Crafting Your Ideal Relationship

Dan and Darrel have a marriage with traditional roles. Dan works outside the home financially supporting the family. He takes the kids on outdoor adventures on the weekends, and gives Darrel a card once a year (on their anniversary). Darrel manages the home, their social life, and the kids. His gluten-free blueberry muffins are famous, as he brings them along to volunteer meetings he attends throughout the year. They have date night once a month, enjoying steaks at their favorite restaurant in town.

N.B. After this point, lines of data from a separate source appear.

-- ==== Sys2Proof/Machine/Dispatch.lean ====
section
/-! DEFINITION. Dispatch: one arm per command, each one direct call of its meaning. -/

namespace Sys2Proof.Machine
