/-- R238, R240 to R242, R247: at its boundary OFF_NOW takes the channel to OFF at once, a change from IDLE to OFF is
made, one from a working mode to IDLE or OFF begins the safe ramp, and one between working modes enters the mode. -/
def Obligations.ModeChangesAtABoundary : Prop :=
  (∀ s n, (s.chan n).mode.offNow = true → (s.chan n).mode.mode ≠ .off → ∃ t, exec (.modeChangeApply n) s = .next t
      ∧ (t.chan n).mode.mode = .off ∧ (t.chan n).mode.status = .stable ∧ (t.chan n).mode.offReason = .offNow
      ∧ OthersKept n s t) ∧
  (∀ s n, (s.chan n).mode.offNow = false → (s.chan n).mode.mode = .idle → (s.chan n).mode.pending = some .off →
      ¬ WaitsAtBoundary (s.chan n) → ∃ t, exec (.modeChangeApply n) s = .next t ∧ (t.chan n).mode.mode = .off
        ∧ (t.chan n).mode.offReason = .modeRequest ∧ OthersKept n s t) ∧
  (∀ s n, (s.chan n).mode.offNow = false → (s.chan n).mode.mode = .fv → (s.chan n).mode.pending = some .idle →
      ¬ WaitsAtBoundary (s.chan n) → ∃ t, exec (.modeChangeApply n) s = .next t ∧ (t.chan n).mode.mode = .fv
        ∧ (t.chan n).mode.status = .safeRamp ∧ (t.chan n).mode.target = .idle ∧ (t.chan n).mode.rampBase = (s.chan n).sp.ramp
        ∧ OthersKept n s t) ∧
  (∀ s n, (s.chan n).mode.offNow = false → (s.chan n).mode.mode = .fv → (s.chan n).mode.pending = some .fvProfile →
      ¬ WaitsAtBoundary (s.chan n) → ∃ t, exec (.modeChangeApply n) s = .next t ∧ (t.chan n).mode.mode = .fvProfile
        ∧ (t.chan n).mode.status = .stable ∧ (t.chan n).mode.changes = (s.chan n).mode.changes.inc
        ∧ OthersKept n s t) ∧
  (∀ s n m, (s.chan n).mode.offNow = false → (s.chan n).mode.mode = .idle ∨ (s.chan n).mode.mode.works = true →
      (s.chan n).mode.pending = some m → m.works = true → (s.chan n).mode.mode ≠ m → ¬ WaitsAtBoundary (s.chan n) → ∃ t, exec (.modeChangeApply n) s = .next t
        ∧ (t.chan n).mode.mode = m ∧ (t.chan n).mode.status = .stable
        ∧ (t.chan n).mode.changes = (s.chan n).mode.changes.inc ∧ OthersKept n s t) ∧
  (∀ s n m, (s.chan n).mode.offNow = false → (s.chan n).mode.mode.works = true → (s.chan n).mode.pending = some m →
      m = .off ∨ m = .idle → ¬ WaitsAtBoundary (s.chan n) → ∃ t, exec (.modeChangeApply n) s = .next t
        ∧ (t.chan n).mode.mode = (s.chan n).mode.mode ∧ (t.chan n).mode.status = .safeRamp ∧ (t.chan n).mode.target = m
        ∧ OthersKept n s t) ∧
  (∀ s n, (s.chan n).mode.offNow = false → (s.chan n).mode.mode = .off → (s.chan n).mode.pending = some .meter →
      ¬ WaitsAtBoundary (s.chan n) → ∃ t, exec (.modeChangeApply n) s = .next t ∧ (t.chan n).mode.mode = .meter
        ∧ (t.chan n).mode.status = .stable ∧ (t.chan n).clamp.armed = true ∧ OthersKept n s t) ∧
  (∀ s n m, (s.chan n).mode.offNow = false → (s.chan n).mode.mode = .meter → (s.chan n).mode.pending = some m →
      ¬ WaitsAtBoundary (s.chan n) → ∃ t, exec (.modeChangeApply n) s = .next t ∧ (t.chan n).mode.mode = .off
        ∧ (t.chan n).mode.offReason = .modeRequest ∧ OthersKept n s t) ∧
  (∀ s n, (s.chan n).mode.offNow = false → WaitsAtBoundary (s.chan n) →
      exec (.modeChangeApply n) s = .next s)

/-- R244 to R246, Table 6.5: the four phases of enabling, each from the one before it.
R247 to R251, R170: the end of a safe ramp, the fallback after an overrun, and the power limit's message: TRIP, KIND 0x60,
with the power presented last in hundredths of a watt. -/
def Obligations.EnablingAndSafeRamp : Prop :=
  ((∀ s n m, (s.chan n).mode.mode = .off → (s.chan n).mode.pending = some m → m ≠ .off → m ≠ .meter → s.dev.state = .run →
      ∃ t, exec (.enableStart n) s = .next t ∧ (t.chan n).mode.mode = .idle ∧ (t.chan n).mode.status = .enabling
        ∧ (t.chan n).mode.enable = some .started ∧ (t.chan n).mode.target = m ∧ (t.chan n).out.enabling = true
        ∧ (t.chan n).out.code = (s.chan n).zeroCode ∧ (t.chan n).clamp.armed = true ∧ (t.chan n).sp.active = f64To32 0
        ∧ OthersKept n s t) ∧
  (∀ s n, (s.chan n).mode.enable = some .started → exec (.enableStageOn n) s =
      .next (s.modCh n fun c => { c with mode := { c.mode with enable := some .stageOn } })) ∧
  (∀ s n, (s.chan n).mode.enable = some .stageOn → (s.chan n).mode.target.works = true → ∃ t, exec (.enableLoopClose n) s = .next t
      ∧ (t.chan n).mode.enable = some .loopClosed ∧ (t.chan n).out.enabling = false ∧ (t.chan n).loop.first = true
      ∧ (t.chan n).slots.s = Vector.replicate 16 0 ∧ OthersKept n s t) ∧
  (∀ s n, (s.chan n).mode.enable = some .stageOn → (s.chan n).mode.target = .off → ∃ t,
      exec (.enableLoopClose n) s = .next t ∧ (t.chan n).mode.mode = .off ∧ (t.chan n).mode.enable = none
        ∧ OthersKept n s t) ∧
  (∀ s n, (s.chan n).mode.enable = some .stageOn → (s.chan n).mode.target = .idle → (s.chan n).permits .idle = true →
      ∃ t, exec (.enableLoopClose n) s = .next t ∧ (t.chan n).mode.mode = (s.chan n).mode.mode
        ∧ (t.chan n).mode.status = .stable ∧ (t.chan n).mode.enable = none ∧ OthersKept n s t) ∧
  (∀ s n, (s.chan n).mode.enable = some .loopClosed → (s.chan n).mode.target.works = true → ∃ t, exec (.enableModeEntry n) s = .next t
      ∧ (t.chan n).mode.mode = (s.chan n).mode.target ∧ (t.chan n).mode.status = .stable ∧ (t.chan n).mode.enable = none
      ∧ OthersKept n s t)) ∧
  ((∀ s n, (s.chan n).mode.status = .safeRamp → (s.chan n).mode.mode = .idle → isZero64 (s.chan n).sp.ramp = true →
      (s.chan n).mode.target = .off → ∃ t, exec (.safeRampEnd n) s = .next t ∧ (t.chan n).mode.mode = .off
        ∧ (t.chan n).mode.offReason = (s.chan n).mode.rampReason ∧ OthersKept n s t) ∧
  (∀ s n, (s.chan n).mode.status = .safeRamp → (s.chan n).mode.mode = .idle → isZero64 (s.chan n).sp.ramp = true →
      (s.chan n).mode.target = .idle → (s.chan n).permits .idle = true → ∃ t, exec (.safeRampEnd n) s = .next t
        ∧ (t.chan n).mode.mode = .idle ∧ (t.chan n).mode.status = .stable ∧ (t.chan n).mode.enable = none
        ∧ OthersKept n s t) ∧
  (∀ s n, (s.chan n).mode.overrunDue = true → (s.chan n).mode.mode.works = true → (s.chan n).mode.status = .stable →
      ∃ t, exec (.overrunFallback n) s = .next t ∧ (t.chan n).mode.romPi = true ∧ (t.chan n).mode.overrunDue = false
        ∧ (t.chan n).mode.status = .safeRamp ∧ (t.chan n).mode.target = .idle ∧ OthersKept n s t) ∧
  (∀ s n, 16 ≤ (s.chan n).powerCount → ∃ t, exec (.powerLimitExceeded n) s = .next t ∧ (t.chan n).powerCount = 0
      ∧ Sends s t (srcCh n) 0x60 .trip
          (Nat.min (((f32Val (s.chan n).last.v).mul (f32Val (s.chan n).last.i)).abs.mul (Q.ofNat 100)).floor.toNat 0xFFFFFF)
      ∧ t.badger.slots = s.badger.slots ∧ (t.chan n).mode = (s.chan n).mode ∧ OthersKept n s t) ∧
  (∀ s n, (s.chan n).powerCount < 16 → exec (.powerLimitExceeded n) s = .next s))


/-! ### Trust and the Instructor (chapter 4) -/

/-- R156 to R158: programming a key slot writes its hash once, and disabling a slot sets its bit; no other slot
changes.
R146: a barred access counts, leaves its address, and sends PROT_VIOLATION unless one is open or queued. -/
def Obligations.KeySlotsAndProtection : Prop :=
  ((∀ s r k c hash, objKeyProgram.Admits r tBlob (k :: c :: hash) s → ∃ t, exec (.keyProgram r (k :: c :: hash)) s = .next t
      ∧ t.answer.code = eOk ∧ (∀ x, s.otp.slots[k.toNat]? = some x → x.keyed = false ∧
          t.otp.slots[k.toNat]? = some { x with keyed := true, hash := hash })
      ∧ (∀ j, j ≠ k.toNat → t.otp.slots[j]? = s.otp.slots[j]?) ∧ t.ident = s.ident ∧ t.ch = s.ch) ∧
  (∀ s r k c, objKeyDisable.Admits r tBlob [k, c] s → ∃ t, exec (.keyDisable r [k, c]) s = .next t ∧ t.answer.code = eOk
      ∧ (∀ x, s.otp.slots[k.toNat]? = some x → t.otp.slots[k.toNat]? = some { x with disabled := true })
      ∧ (∀ j, j ≠ k.toNat → t.otp.slots[j]? = s.otp.slots[j]?) ∧ t.ident = s.ident ∧ t.ch = s.ch)) ∧
  ((∀ s a, ∃ t, exec (.protViolation a) s = .next t ∧ t.trust.protViol = s.trust.protViol.inc
      ∧ t.trust.protLastAddr = BitVec.ofNat 32 a ∧ t.ch = s.ch) ∧
  (∀ s a, (s.badger.slot 3 srcProt).isSome = true → ∃ t, exec (.protViolation a) s = .next t ∧ t.badger = s.badger) ∧
  (∀ s a, s.badger.slot 3 srcProt = none → s.badger.queue.any (·.source == srcProt) = false → ∃ t,
      exec (.protViolation a) s = .next t ∧ Sends s t srcProt 0x30 .note ((a - 0x40000000) / 4)))
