@[simp] theorem readMarker_frame (s : State) (who : Requester) (r : Ring) : (readMarker s who r).otp = s.otp ∧
    (readMarker s who r).ident = s.ident ∧ (readMarker s who r).power = s.power ∧ (readMarker s who r).dev = s.dev ∧
    (readMarker s who r).clk = s.clk ∧ (readMarker s who r).eng = s.eng ∧ (readMarker s who r).ch = s.ch ∧ (readMarker
    s who r).trust = s.trust ∧ (readMarker s who r).lockoutRec = s.lockoutRec ∧ (readMarker s who r).eth = s.eth ∧
    (readMarker s who r).events = s.events ∧ (readMarker s who r).pool = s.pool ∧ (readMarker s who r).link = s.link ∧
    (readMarker s who r).bus = s.bus ∧ (readMarker s who r).aux = s.aux ∧ (readMarker s who r).refMon = s.refMon ∧
    (readMarker s who r).trig = s.trig ∧ (readMarker s who r).ronko = s.ronko ∧ (readMarker s who r).fsp = s.fsp ∧
    (readMarker s who r).xip = s.xip ∧ (readMarker s who r).mgp = s.mgp ∧ (readMarker s who r).now = s.now ∧
    (readMarker s who r).answer = s.answer ∧ (readMarker s who r).emit = s.emit ∧ (readMarker s who r).free = s.free ∧
    (readMarker s who r).pending = s.pending := by
  unfold readMarker; extract_lets clear atHead
  cases atHead with
  | true =>
    simp only [if_true]
    split <;> (rename_i h; have h := congrArg Prod.fst h; simp only at h; simp [← h])
  | false => simp [clear]

@[simp] theorem doReadRing_frame (who : Requester) (num room : Nat) (ty : Byte) (data : List Byte) (s : State) :
    (doReadRing who num room ty data s).otp = s.otp ∧ (doReadRing who num room ty data s).ident = s.ident ∧
    (doReadRing who num room ty data s).power = s.power ∧ (doReadRing who num room ty data s).dev = s.dev ∧
    (doReadRing who num room ty data s).clk = s.clk ∧ (doReadRing who num room ty data s).eng = s.eng ∧ (doReadRing
    who num room ty data s).ch = s.ch ∧ (doReadRing who num room ty data s).trust = s.trust ∧ (doReadRing who num room
    ty data s).lockoutRec = s.lockoutRec ∧ (doReadRing who num room ty data s).eth = s.eth ∧ (doReadRing who num room
    ty data s).events = s.events ∧ (doReadRing who num room ty data s).pool = s.pool ∧ (doReadRing who num room ty
    data s).link = s.link ∧ (doReadRing who num room ty data s).bus = s.bus ∧ (doReadRing who num room ty data s).aux
    = s.aux ∧ (doReadRing who num room ty data s).refMon = s.refMon ∧ (doReadRing who num room ty data s).trig =
    s.trig ∧ (doReadRing who num room ty data s).ronko = s.ronko ∧ (doReadRing who num room ty data s).fsp = s.fsp ∧
    (doReadRing who num room ty data s).xip = s.xip ∧ (doReadRing who num room ty data s).mgp = s.mgp ∧ (doReadRing
    who num room ty data s).now = s.now ∧ (doReadRing who num room ty data s).emit = s.emit ∧ (doReadRing who num room
    ty data s).free = s.free ∧ (doReadRing who num room ty data s).pending = s.pending := by
  unfold doReadRing; extract_lets a b code
  split
  · simp [a]
  · split <;> simp [a]

@[simp] theorem State.modRingPort_frame (s : State) (m : Master) (f : RingPort → RingPort) : (State.modRingPort s m
    f).otp = s.otp ∧ (State.modRingPort s m f).ident = s.ident ∧ (State.modRingPort s m f).power = s.power ∧
    (State.modRingPort s m f).dev = s.dev ∧ (State.modRingPort s m f).clk = s.clk ∧ (State.modRingPort s m f).eng =
    s.eng ∧ (State.modRingPort s m f).ch = s.ch ∧ (State.modRingPort s m f).trust = s.trust ∧ (State.modRingPort s m
    f).lockoutRec = s.lockoutRec ∧ (State.modRingPort s m f).rop = s.rop ∧ (State.modRingPort s m f).eth = s.eth ∧
    (State.modRingPort s m f).badger = s.badger ∧ (State.modRingPort s m f).events = s.events ∧ (State.modRingPort s m
    f).pool = s.pool ∧ (State.modRingPort s m f).link = s.link ∧ (State.modRingPort s m f).bus = s.bus ∧
    (State.modRingPort s m f).aux = s.aux ∧ (State.modRingPort s m f).refMon = s.refMon ∧ (State.modRingPort s m
    f).trig = s.trig ∧ (State.modRingPort s m f).ronko = s.ronko ∧ (State.modRingPort s m f).fsp = s.fsp ∧
    (State.modRingPort s m f).xip = s.xip ∧ (State.modRingPort s m f).mgp = s.mgp ∧ (State.modRingPort s m f).now =
    s.now ∧ (State.modRingPort s m f).answer = s.answer ∧ (State.modRingPort s m f).emit = s.emit ∧ (State.modRingPort
    s m f).free = s.free ∧ (State.modRingPort s m f).pending = s.pending := by unfold State.modRingPort; split <;> simp

@[simp] theorem pushGo_frame (m : Master) (cont asHost : Bool) (s : State) : (pushGo m cont asHost s).otp = s.otp ∧
    (pushGo m cont asHost s).ident = s.ident ∧ (pushGo m cont asHost s).power = s.power ∧ (pushGo m cont asHost s).dev
    = s.dev ∧ (pushGo m cont asHost s).clk = s.clk ∧ (pushGo m cont asHost s).eng = s.eng ∧ (pushGo m cont asHost
    s).trust = s.trust ∧ (pushGo m cont asHost s).lockoutRec = s.lockoutRec ∧ (pushGo m cont asHost s).rop = s.rop ∧
    (pushGo m cont asHost s).aux = s.aux ∧ (pushGo m cont asHost s).refMon = s.refMon ∧ (pushGo m cont asHost s).trig
    = s.trig ∧ (pushGo m cont asHost s).ronko = s.ronko ∧ (pushGo m cont asHost s).xip = s.xip ∧ (pushGo m cont asHost
    s).now = s.now ∧ (pushGo m cont asHost s).answer = s.answer ∧ (pushGo m cont asHost s).emit = s.emit ∧ (pushGo m
    cont asHost s).pending = s.pending := by unfold pushGo; simp only []; (repeat' split) <;> simp_all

Sue and Mark structure their marriage very differently. The first five years of their children’s lives, Mark was a stay-at-home dad. Sue brought home all of their income, while Mark managed cloth diapers, home-made baby food, and preschool. However with the sale of her company Mark and Sue decided to open a business together out of their home. They now share management of their home, parenting, and business responsibilities. It took some time to adjust to each other’s styles, but they found a new rhythm.

Sam and Claire have an unconventional marriage. They both work at fast-paced, high-powered jobs that include world travel and sixty-plus work weeks. They have separate bank accounts, several residences throughout the world, and separate friend groups. However they committed at the beginning of their relationship to set aside consistent time to spend with each other. They work hard to sync their travel schedules in order to spend no more then one week apart at a time.

Each couple gives the credit of their successful marriages to something different. Dan and Darrel modeled their relationship after Dan’s traditional mid-western parents, Sue and Mark strongly preach the “at-home business model,” and Sam and Claire believe respecting each other’s freedom is the secret to a healthy union. They remind me that there honestly is not one right way to have a successful marriage. In the end creating and enacting a system that works for both people, and making changes when needed, is the only secret any of us need.